¹School of Mathematics, Southeast University, Nanjing, China
²School of Information Science and Engineering, Southeast University, Nanjing, China

In this study, the trend of the epidemic situation of COVID-19 is analyzed based on the analysis method for network topology. Combining with the sliding window method, the dynamic networks with different topologies for each window are built to reflect the relationship of the data on different days. Then, the static statistical features on network topologies at different times are extracted during the dynamic evolution of complex networks. A new trend function defined on the average degree and clustering coefficient of the network is tailored to measure the characteristics of the trend. Through the value of the trend function, we can analyze the trend of the epidemic situation in real time. It is found that if the value of the trend function tends to decrease, it means that the epidemic will have to be effectively controlled. Finally, we put forward some suggestions for early control of the epidemic.

1. Introduction

Since December 2019, patients with pneumonia of unknown cause have appeared in some medical institutions. By now, the number of cases caused by coronavirus (COVID-19) has increased. The World Health Organization (WHO) declared the COVID-19 disease a pandemic on March 11, 2020. The cumulative confirmed cases have reached almost 3,220,000 as of May 1, 2020 worldwide. For new outbreaks, it is significant to understand the transmission dynamics of infection, which can help governments take effective measures to contain them and reduce the number of spread. In the survey of other two pandemics caused by coronavirus severe acute respiratory syndrome coronavirus (SARS-CoV) and Middle East respiratory syndrome coronavirus (MERS-CoV), scientists have put forward many effective measures to build the transmission models, such as the transmission analysis based on genome research (Qin et al., 2003) and the mathematical model of infection kinetics (Liang, 2020).
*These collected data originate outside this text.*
-- ==== Sys2Proof/WellFormed.lean ====
section
/-! DEFINITION. Which terms of Instr stand for an instruction word. Every field of a defined row is as wide as its
encoding (30_encoding.md R62, R63), so all of its values are well formed; only the reserved rows leave words out. -/

namespace Sys2Proof

/-- A family F selector of one of the eight defined rows (R65). -/
def definedFSelector (nn : Byte) : Bool :=
  nn == 0x07#8 || nn == 0x15#8 || nn == 0x18#8 || nn == 0x1E#8 ||
  nn == 0x29#8 || nn == 0x33#8 || nn == 0x55#8 || nn == 0x65#8

/-- The words that match no row of the table but the last: the table of 30_encoding.md R69, less family 0 (row
`SYS`) and `FX0A` (row `LD Vx,K`). -/
def unmatchedWord (w : Word) : Bool :=
  let f := w.extractLsb' 12 4
  let n := w.extractLsb' 0 4
  let nn := w.extractLsb' 0 8
  if f = 0x5#4 then n != 0x0#4
  else if f = 0x8#4 then 0x7#4 < n && n != 0xE#4
  else if f = 0x9#4 then n != 0x0#4
  else if f = 0xE#4 then nn != 0x9E#8 && nn != 0xA1#8
  else if f = 0xF#4 then nn != 0x0A#8 && !definedFSelector nn
  else false

/-- `sys` leaves out the two defined words of family 0 (R71); `unknown` holds only words no other row matches
(R69). -/
def WellFormed : Instr → Bool
  | .sys nnn => nnn != 0x0E0#12 && nnn != 0x0EE#12
  | .unknown w => unmatchedWord w
  | .cls => true
  | .ret => true
  | .jp _ => true
  | .call _ => true
  | .seImm _ _ => true
  | .sneImm _ _ => true
  | .seReg _ _ => true
  | .ldImm _ _ => true
  | .addImm _ _ => true
  | .ldReg _ _ => true
  | .orReg _ _ => true
  | .andReg _ _ => true
  | .xorReg _ _ => true
  | .addReg _ _ => true
  | .subReg _ _ => true
  | .shr _ _ => true
  | .subnReg _ _ => true
  | .shl _ _ => true
  | .sneReg _ _ => true
  | .ldI _ => true
  | .jpV0 _ => true
  | .rnd _ _ => true
  | .drw _ _ _ => true
  | .skp _ => true
  | .sknp _ => true
  | .ldVxDt _ => true
  | .ldDtVx _ => true
  | .ldStVx _ => true
  | .addI _ => true
  | .ldF _ => true
  | .ldB _ => true
  | .storeRegs _ => true
  | .loadRegs _ => true
  | .ldVxK _ => true

end Sys2Proof
end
Since the outbreak of COVID-19, scholars have conducted relevant research through different models. Zhu and Chen give a statistical analysis of COVID-19 with early transmission model (Zhu and Chen, 2020). A data-based iterative prediction method is proposed to find growth rates under which the situation will be in control (Perc et al., 2020). Robust time series are used to complete statistical forecasts for the confirmed cases of COVID-19 by Fotios and Spyros (Petropoulos and Makridakis, 2020). In (Chen and Zhou, 2020), a Monte Carlo method is proposed to quantify the control efficacy, which is completed by calculating the mean number of secondary cases infected by a case with symptom onset every day. Moreover, a segmented Poisson model is adopted in Zhang et al. (2020) to analyze the new cases, which takes the governments’ regulations into consideration. An extended SIR model is employed by Jia and Han to compare the epidemics trend in Italy and Hunan, China (Jia et al., 2020).

With the development of complex networks, the spread analysis of epidemics on complex networks has attracted wide attention in the literature. Based on the SIR model in complex networks, Xia et al. have investigated the effects of delaying the time to recovery and of nonuniform transmission on the propagation of diseases on structured populations (Xia et al., 2012; Xia et al., 2013). In (Small and Tse, 2005), Small and Tse propose a new four state model based on the transmission of SARS, where community is modeled as a small-world network of interconnected nodes. Wang et al. point out the spread of epidemics in small-world networks (Wang and Li, 2016). The prevalence of infectious diseases in the population, the spread of viruses on computer networks, and the spread of rumors in human society can all be regarded as the problem of information dissemination on the network, which belongs to the dynamic process of the network and can be dealt with machine learning (Silva and Zhao, 2016).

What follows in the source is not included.